Supplied data:
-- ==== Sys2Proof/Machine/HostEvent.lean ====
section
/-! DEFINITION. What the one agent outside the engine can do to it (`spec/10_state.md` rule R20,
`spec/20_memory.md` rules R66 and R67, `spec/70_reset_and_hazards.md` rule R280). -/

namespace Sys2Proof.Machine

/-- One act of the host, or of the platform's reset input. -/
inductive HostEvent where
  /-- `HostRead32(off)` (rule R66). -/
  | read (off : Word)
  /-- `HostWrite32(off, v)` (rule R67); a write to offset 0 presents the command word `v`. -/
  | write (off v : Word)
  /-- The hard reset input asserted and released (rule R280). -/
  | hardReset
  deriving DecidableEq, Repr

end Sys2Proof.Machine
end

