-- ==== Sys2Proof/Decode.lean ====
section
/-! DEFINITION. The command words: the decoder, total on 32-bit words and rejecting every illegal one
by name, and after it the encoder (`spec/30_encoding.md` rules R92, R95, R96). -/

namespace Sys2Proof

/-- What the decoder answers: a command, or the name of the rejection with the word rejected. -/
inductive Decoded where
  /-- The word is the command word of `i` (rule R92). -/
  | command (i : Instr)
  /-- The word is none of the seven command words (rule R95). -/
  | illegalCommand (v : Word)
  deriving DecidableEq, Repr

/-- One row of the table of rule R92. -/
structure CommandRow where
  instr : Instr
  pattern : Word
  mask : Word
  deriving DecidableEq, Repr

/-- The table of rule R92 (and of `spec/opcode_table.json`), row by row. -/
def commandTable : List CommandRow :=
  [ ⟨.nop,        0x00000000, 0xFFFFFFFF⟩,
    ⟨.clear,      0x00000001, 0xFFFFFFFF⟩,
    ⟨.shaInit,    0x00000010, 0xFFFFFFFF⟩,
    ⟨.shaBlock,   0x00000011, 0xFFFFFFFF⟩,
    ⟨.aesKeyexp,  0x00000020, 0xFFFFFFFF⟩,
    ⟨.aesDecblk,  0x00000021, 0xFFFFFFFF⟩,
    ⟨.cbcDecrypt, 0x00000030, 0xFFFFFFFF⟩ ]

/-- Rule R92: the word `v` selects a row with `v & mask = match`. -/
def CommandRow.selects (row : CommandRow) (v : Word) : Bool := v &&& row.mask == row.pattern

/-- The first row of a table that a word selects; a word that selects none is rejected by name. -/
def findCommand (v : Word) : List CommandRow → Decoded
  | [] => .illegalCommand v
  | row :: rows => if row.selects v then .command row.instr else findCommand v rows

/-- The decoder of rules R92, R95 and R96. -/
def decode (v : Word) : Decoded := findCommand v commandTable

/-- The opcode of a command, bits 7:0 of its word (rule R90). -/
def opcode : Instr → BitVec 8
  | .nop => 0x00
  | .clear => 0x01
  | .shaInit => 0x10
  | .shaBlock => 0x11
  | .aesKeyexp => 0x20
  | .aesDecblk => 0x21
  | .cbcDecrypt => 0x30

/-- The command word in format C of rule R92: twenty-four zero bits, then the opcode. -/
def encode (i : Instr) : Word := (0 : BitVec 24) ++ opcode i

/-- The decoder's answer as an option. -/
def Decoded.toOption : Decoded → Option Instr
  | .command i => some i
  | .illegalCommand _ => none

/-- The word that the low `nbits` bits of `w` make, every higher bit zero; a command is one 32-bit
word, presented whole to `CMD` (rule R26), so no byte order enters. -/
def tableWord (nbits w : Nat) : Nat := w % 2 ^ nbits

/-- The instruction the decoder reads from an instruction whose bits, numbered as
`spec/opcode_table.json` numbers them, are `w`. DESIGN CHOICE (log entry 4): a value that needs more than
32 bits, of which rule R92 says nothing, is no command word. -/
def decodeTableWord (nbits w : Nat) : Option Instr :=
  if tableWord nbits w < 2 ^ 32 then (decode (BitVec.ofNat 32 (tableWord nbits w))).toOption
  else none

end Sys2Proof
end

---

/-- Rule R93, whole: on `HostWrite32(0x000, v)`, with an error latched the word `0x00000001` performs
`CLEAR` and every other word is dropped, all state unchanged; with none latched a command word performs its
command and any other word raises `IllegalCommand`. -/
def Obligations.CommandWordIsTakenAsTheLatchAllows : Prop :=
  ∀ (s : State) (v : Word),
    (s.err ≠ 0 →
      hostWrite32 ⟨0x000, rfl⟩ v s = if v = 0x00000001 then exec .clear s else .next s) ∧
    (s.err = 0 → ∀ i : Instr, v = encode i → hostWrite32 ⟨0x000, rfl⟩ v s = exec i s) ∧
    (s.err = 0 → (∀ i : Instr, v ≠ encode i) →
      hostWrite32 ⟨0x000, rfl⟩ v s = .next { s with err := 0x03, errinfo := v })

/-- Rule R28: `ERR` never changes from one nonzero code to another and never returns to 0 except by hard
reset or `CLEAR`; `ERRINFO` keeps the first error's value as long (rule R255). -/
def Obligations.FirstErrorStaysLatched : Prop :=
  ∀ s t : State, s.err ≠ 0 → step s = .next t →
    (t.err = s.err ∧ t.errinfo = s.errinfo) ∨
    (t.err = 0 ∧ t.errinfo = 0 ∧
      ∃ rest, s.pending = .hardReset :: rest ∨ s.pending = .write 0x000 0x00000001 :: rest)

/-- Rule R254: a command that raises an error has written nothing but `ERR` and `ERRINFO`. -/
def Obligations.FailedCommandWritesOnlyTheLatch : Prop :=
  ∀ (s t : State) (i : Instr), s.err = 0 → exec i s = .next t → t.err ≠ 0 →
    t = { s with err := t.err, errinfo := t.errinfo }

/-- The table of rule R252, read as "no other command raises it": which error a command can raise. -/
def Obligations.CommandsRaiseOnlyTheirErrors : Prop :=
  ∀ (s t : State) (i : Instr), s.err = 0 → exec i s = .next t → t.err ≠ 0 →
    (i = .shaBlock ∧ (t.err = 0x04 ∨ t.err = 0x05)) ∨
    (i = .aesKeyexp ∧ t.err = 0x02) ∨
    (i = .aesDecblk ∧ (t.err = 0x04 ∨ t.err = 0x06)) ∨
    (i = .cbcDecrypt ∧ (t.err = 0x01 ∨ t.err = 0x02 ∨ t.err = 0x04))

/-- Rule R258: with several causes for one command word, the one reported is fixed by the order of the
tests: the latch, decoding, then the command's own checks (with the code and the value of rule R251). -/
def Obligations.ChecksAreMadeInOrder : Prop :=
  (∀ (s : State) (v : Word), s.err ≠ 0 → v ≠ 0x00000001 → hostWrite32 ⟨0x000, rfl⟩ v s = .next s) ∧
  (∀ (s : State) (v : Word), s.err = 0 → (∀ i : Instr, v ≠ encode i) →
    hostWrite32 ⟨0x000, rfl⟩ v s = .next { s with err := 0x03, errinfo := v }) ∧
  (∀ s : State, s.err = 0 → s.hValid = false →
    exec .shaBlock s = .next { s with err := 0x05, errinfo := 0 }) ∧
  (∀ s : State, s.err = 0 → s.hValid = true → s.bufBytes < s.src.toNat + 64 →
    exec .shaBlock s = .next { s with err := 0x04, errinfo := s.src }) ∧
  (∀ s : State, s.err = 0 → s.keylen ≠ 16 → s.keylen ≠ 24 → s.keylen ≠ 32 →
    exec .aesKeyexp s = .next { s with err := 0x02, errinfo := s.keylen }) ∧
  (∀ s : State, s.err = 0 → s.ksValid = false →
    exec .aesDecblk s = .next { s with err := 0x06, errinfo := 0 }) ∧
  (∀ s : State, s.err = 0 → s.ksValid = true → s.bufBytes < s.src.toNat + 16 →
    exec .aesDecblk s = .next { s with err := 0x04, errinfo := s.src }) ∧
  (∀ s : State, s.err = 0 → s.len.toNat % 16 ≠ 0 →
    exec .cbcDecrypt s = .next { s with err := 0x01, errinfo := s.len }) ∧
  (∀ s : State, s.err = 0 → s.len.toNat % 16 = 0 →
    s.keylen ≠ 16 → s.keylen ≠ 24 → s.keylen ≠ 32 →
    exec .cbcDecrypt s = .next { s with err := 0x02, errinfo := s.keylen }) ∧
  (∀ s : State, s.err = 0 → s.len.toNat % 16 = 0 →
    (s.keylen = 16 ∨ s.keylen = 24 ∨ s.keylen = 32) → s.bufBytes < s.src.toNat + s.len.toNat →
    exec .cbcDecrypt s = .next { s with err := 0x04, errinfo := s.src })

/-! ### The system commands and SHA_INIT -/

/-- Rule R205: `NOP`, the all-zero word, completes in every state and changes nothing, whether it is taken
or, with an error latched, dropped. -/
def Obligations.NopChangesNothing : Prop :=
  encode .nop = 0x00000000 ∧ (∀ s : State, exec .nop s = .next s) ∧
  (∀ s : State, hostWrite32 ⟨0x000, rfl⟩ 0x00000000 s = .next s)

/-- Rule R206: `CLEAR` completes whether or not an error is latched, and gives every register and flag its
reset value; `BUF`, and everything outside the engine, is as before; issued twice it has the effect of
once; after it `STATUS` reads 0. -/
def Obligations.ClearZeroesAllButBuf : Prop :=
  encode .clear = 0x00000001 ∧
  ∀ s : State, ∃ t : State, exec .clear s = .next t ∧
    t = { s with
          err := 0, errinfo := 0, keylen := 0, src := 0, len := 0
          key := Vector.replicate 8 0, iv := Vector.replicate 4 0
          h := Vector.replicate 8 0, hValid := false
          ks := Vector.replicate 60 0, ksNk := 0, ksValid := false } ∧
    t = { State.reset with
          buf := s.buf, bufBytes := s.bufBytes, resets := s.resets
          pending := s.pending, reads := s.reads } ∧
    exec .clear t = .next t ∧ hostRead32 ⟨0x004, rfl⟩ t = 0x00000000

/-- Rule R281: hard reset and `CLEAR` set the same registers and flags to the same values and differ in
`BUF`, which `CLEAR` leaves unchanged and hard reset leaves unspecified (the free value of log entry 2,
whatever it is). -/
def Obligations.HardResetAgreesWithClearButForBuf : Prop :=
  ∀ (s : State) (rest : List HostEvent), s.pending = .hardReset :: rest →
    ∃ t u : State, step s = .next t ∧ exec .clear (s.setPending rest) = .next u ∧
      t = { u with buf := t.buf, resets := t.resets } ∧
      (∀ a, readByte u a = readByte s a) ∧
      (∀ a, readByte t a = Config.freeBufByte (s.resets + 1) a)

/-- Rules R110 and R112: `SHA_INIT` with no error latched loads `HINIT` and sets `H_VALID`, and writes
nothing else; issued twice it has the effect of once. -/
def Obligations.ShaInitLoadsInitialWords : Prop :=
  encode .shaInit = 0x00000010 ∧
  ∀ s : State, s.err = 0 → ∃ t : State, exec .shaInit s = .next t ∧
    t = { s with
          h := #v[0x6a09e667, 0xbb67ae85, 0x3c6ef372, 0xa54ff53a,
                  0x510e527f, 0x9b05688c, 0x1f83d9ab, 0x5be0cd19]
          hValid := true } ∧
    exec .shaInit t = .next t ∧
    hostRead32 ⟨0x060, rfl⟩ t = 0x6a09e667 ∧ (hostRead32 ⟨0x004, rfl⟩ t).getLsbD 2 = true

==

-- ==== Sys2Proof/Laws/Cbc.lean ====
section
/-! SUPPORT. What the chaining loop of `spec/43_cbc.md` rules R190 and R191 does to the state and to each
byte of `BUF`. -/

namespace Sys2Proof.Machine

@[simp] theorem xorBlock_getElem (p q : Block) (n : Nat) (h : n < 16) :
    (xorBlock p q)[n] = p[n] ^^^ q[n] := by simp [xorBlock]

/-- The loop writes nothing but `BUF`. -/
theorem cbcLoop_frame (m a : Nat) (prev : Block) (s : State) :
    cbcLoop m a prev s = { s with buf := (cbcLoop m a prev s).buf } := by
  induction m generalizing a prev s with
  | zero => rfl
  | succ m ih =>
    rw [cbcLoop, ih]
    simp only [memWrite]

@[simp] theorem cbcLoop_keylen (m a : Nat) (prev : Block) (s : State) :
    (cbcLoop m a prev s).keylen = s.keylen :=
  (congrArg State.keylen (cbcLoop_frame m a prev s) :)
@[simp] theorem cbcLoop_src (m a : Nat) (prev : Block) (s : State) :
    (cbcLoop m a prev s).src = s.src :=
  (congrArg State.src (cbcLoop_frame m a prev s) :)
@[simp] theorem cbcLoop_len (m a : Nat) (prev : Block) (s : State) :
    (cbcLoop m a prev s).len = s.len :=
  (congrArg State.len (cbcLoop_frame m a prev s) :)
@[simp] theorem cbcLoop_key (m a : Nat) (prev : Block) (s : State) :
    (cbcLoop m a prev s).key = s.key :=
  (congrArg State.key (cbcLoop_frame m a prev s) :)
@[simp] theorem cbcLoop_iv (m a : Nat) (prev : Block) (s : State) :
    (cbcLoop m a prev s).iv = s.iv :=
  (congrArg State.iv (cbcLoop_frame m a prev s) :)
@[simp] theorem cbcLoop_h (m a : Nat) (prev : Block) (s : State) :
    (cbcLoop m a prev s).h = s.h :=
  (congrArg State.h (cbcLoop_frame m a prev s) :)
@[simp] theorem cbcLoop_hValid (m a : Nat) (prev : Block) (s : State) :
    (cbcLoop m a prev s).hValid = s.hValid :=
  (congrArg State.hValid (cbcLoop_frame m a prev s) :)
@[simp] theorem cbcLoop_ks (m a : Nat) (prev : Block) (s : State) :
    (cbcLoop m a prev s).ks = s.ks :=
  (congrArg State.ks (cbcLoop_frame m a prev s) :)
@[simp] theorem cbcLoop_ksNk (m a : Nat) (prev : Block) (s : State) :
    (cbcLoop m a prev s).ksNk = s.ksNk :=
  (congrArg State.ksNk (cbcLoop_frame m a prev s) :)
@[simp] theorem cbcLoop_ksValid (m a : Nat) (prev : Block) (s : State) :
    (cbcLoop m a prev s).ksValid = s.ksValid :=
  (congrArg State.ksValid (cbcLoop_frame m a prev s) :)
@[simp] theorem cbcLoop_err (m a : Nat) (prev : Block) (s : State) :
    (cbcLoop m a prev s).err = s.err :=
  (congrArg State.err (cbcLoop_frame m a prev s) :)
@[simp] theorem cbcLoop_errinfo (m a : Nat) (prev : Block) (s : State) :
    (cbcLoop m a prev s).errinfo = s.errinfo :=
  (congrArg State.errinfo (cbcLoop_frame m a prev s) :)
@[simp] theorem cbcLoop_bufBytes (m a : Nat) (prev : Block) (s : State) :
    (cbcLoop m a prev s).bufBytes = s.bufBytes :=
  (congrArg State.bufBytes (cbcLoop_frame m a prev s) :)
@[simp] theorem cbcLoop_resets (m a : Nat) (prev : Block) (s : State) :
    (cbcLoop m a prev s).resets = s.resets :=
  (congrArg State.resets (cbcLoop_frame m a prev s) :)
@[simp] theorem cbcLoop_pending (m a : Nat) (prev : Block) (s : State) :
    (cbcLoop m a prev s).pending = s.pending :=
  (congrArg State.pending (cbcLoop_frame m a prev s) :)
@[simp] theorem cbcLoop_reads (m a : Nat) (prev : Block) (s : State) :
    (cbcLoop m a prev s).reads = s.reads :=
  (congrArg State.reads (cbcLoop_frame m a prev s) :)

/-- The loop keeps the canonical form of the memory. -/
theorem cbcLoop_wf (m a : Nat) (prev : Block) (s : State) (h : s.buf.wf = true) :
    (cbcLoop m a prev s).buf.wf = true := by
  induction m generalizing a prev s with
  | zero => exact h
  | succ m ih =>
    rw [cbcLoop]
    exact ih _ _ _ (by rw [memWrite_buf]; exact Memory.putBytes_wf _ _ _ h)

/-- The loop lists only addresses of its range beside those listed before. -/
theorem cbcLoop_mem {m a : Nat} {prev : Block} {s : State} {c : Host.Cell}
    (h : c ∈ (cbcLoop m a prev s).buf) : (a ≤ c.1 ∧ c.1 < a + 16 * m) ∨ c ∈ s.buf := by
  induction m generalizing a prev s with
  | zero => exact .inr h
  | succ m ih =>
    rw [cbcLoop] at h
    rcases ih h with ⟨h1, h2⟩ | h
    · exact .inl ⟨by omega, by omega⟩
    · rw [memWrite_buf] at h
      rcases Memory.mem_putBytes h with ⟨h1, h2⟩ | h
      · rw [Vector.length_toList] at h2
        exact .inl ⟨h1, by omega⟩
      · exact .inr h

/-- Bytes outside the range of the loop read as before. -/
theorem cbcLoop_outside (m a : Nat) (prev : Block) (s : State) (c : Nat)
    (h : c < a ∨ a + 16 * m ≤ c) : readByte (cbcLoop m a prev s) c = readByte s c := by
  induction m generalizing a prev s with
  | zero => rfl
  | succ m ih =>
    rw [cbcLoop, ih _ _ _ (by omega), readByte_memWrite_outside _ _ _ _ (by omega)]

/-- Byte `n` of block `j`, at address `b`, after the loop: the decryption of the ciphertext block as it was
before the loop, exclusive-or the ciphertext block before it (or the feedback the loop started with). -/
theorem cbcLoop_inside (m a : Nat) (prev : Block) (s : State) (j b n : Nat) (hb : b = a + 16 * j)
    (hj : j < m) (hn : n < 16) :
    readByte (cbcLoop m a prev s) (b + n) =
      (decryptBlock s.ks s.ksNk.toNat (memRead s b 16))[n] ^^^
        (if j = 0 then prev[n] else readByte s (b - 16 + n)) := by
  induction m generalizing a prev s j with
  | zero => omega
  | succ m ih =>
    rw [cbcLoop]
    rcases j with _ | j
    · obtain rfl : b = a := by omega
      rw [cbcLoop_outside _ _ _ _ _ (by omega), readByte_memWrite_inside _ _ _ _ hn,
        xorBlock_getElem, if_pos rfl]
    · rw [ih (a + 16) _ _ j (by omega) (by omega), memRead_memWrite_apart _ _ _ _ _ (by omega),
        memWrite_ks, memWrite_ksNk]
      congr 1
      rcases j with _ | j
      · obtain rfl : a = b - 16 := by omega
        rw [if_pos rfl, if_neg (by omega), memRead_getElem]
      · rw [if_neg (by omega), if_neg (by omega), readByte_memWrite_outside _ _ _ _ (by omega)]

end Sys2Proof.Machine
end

The problem:
Some lines above contain the word "effect". Copy each of them.

Response box:
reset value; `BUF`, and everything outside the engine, is as before; issued twice it has the effect of
nothing else; issued twice it has the effect of once. -/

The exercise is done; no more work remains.